_EXERCISE:_
From the data that follows, print exactly the lines starting at the one containing "unfold countFrameIn" and ending at the one containing "theorem setNow_checks (n"; include both of them and nothing more.

[Items from a dataset]
- - - - -

/-- A queued frame moves the rotation of its die and nothing else of the fabric's state. -/
theorem queueFrame_fab (q : Nat) (f : Frame) (s : State) : (queueFrame q f s).fab = { s.fab with
    rotation := Tab.put (f.dest % 4) ((nextPort s (Tab.getD s.fab.rotation (f.dest % 4) 0) + 1) % 8) s.fab.rotation
    destRotation := Tab.put (f.dest % 4) ((Tab.getD s.fab.destRotation (f.dest % 4) 0 + 1) % 8) s.fab.destRotation } := by
  unfold queueFrame
  exact (enqueue_only (pts := [.wei]) rfl q _ _ (Only.refl _ (rotate (f.dest % 4) s).2.2)).2 .fab rfl

/-- A frame queued after changes that leave ports, rotation and queues alone is queued. -/
theorem queued_from {q : Nat} {f : Frame} {s t u : State} (h : FrameQueued q f t u) (hw : t.wei = s.wei)
    (hp : ∀ n, portUp t n = portUp s n) (hr : t.fab.rotation = s.fab.rotation) (hd : t.fab.destRotation = s.fab.destRotation) :
    FrameQueued q f s u := by
  have hn : ∀ n, nextPort t n = nextPort s n := by
    intro n
    have hx : portUp t = portUp s := funext hp
    unfold nextPort; rw [hx]
  unfold FrameQueued at *
  rw [← queueOf_of_wei hw, ← hr, ← hn, ← hd]
  exact h

theorem portUp_received (p : Packet) (s : State) (n : Nat) : portUp (received p s) n = portUp s n := by
  have set_ : ∀ (a : Nat) (r : PortRec) (u : State), r.up = (portOf u a).up → r.withdrawn = (portOf u a).withdrawn →
      ∀ n, portUp (setPort a r u) n = portUp u n := by
    intro a r u h1 h2 n
    unfold portUp
    by_cases h : n = a
    · subst h
      have : portOf (setPort n r u) n = r := by unfold portOf setPort; simp
      rw [this, h1, h2]
    · have : portOf (setPort a r u) n = portOf u n := by unfold portOf setPort; simp [h]
      rw [this]
  have of_fab : ∀ u v : State, v.fab = u.fab → ∀ n, portUp v n = portUp u n := by
    intro u v h n; unfold portUp portOf; rw [h]
  unfold received
  rw [of_fab _ _ (chargeIn_fab p _)]
  have h1 : ∀ u, portUp (countFrameIn p u) n = portUp u n := by
    intro u
    unfold countFrameIn
    dsimp only
    rw [of_fab _ _ (wEvent_fab _ _ _ _ _), of_fab _ _ (wEvent_fab _ _ _ _ _)]
    refine set_ _ _ _ ?_ ?_ n <;> rfl
  have h2 : ∀ u, portUp (countFec p.port p.fecFixed u) n = portUp u n := by
    intro u
    unfold countFec
    dsimp only
    rw [of_fab _ _ (sEvent_fab _ _ _ _ _)]
    refine set_ _ _ _ ?_ ?_ n <;> rfl
  rw [h1, h2]

/-! ## Messages in several packets -/

theorem setNow_checks (n : Nat) (s : State) (p : Packet) : findIn (setNow n s) p = findIn s p := rfl

theorem chargeSteward_eq (n : Nat) (m : InMsg) (s : State) : ∃ owed u, chargeSteward n m s = ({ m with owed := owed }, u) ∧
    Only [.hif, .hlt, .status] s u := by
  unfold chargeSteward
  split
  · exact ⟨m.owed, s, rfl, Only.refl _ s⟩
  · split
    · exact ⟨0, _, rfl, charge_parts _ _ _ s⟩
    · exact ⟨_, s, rfl, Only.refl _ s⟩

- - - - -

_REPLY:_
    unfold countFrameIn
    dsimp only
    rw [of_fab _ _ (wEvent_fab _ _ _ _ _), of_fab _ _ (wEvent_fab _ _ _ _ _)]
    refine set_ _ _ _ ?_ ?_ n <;> rfl
  have h2 : ∀ u, portUp (countFec p.port p.fecFixed u) n = portUp u n := by
    intro u
    unfold countFec
    dsimp only
    rw [of_fab _ _ (sEvent_fab _ _ _ _ _)]
    refine set_ _ _ _ ?_ ?_ n <;> rfl
  rw [h1, h2]

/-! ## Messages in several packets -/

theorem setNow_checks (n : Nat) (s : State) (p : Packet) : findIn (setNow n s) p = findIn s p := rfl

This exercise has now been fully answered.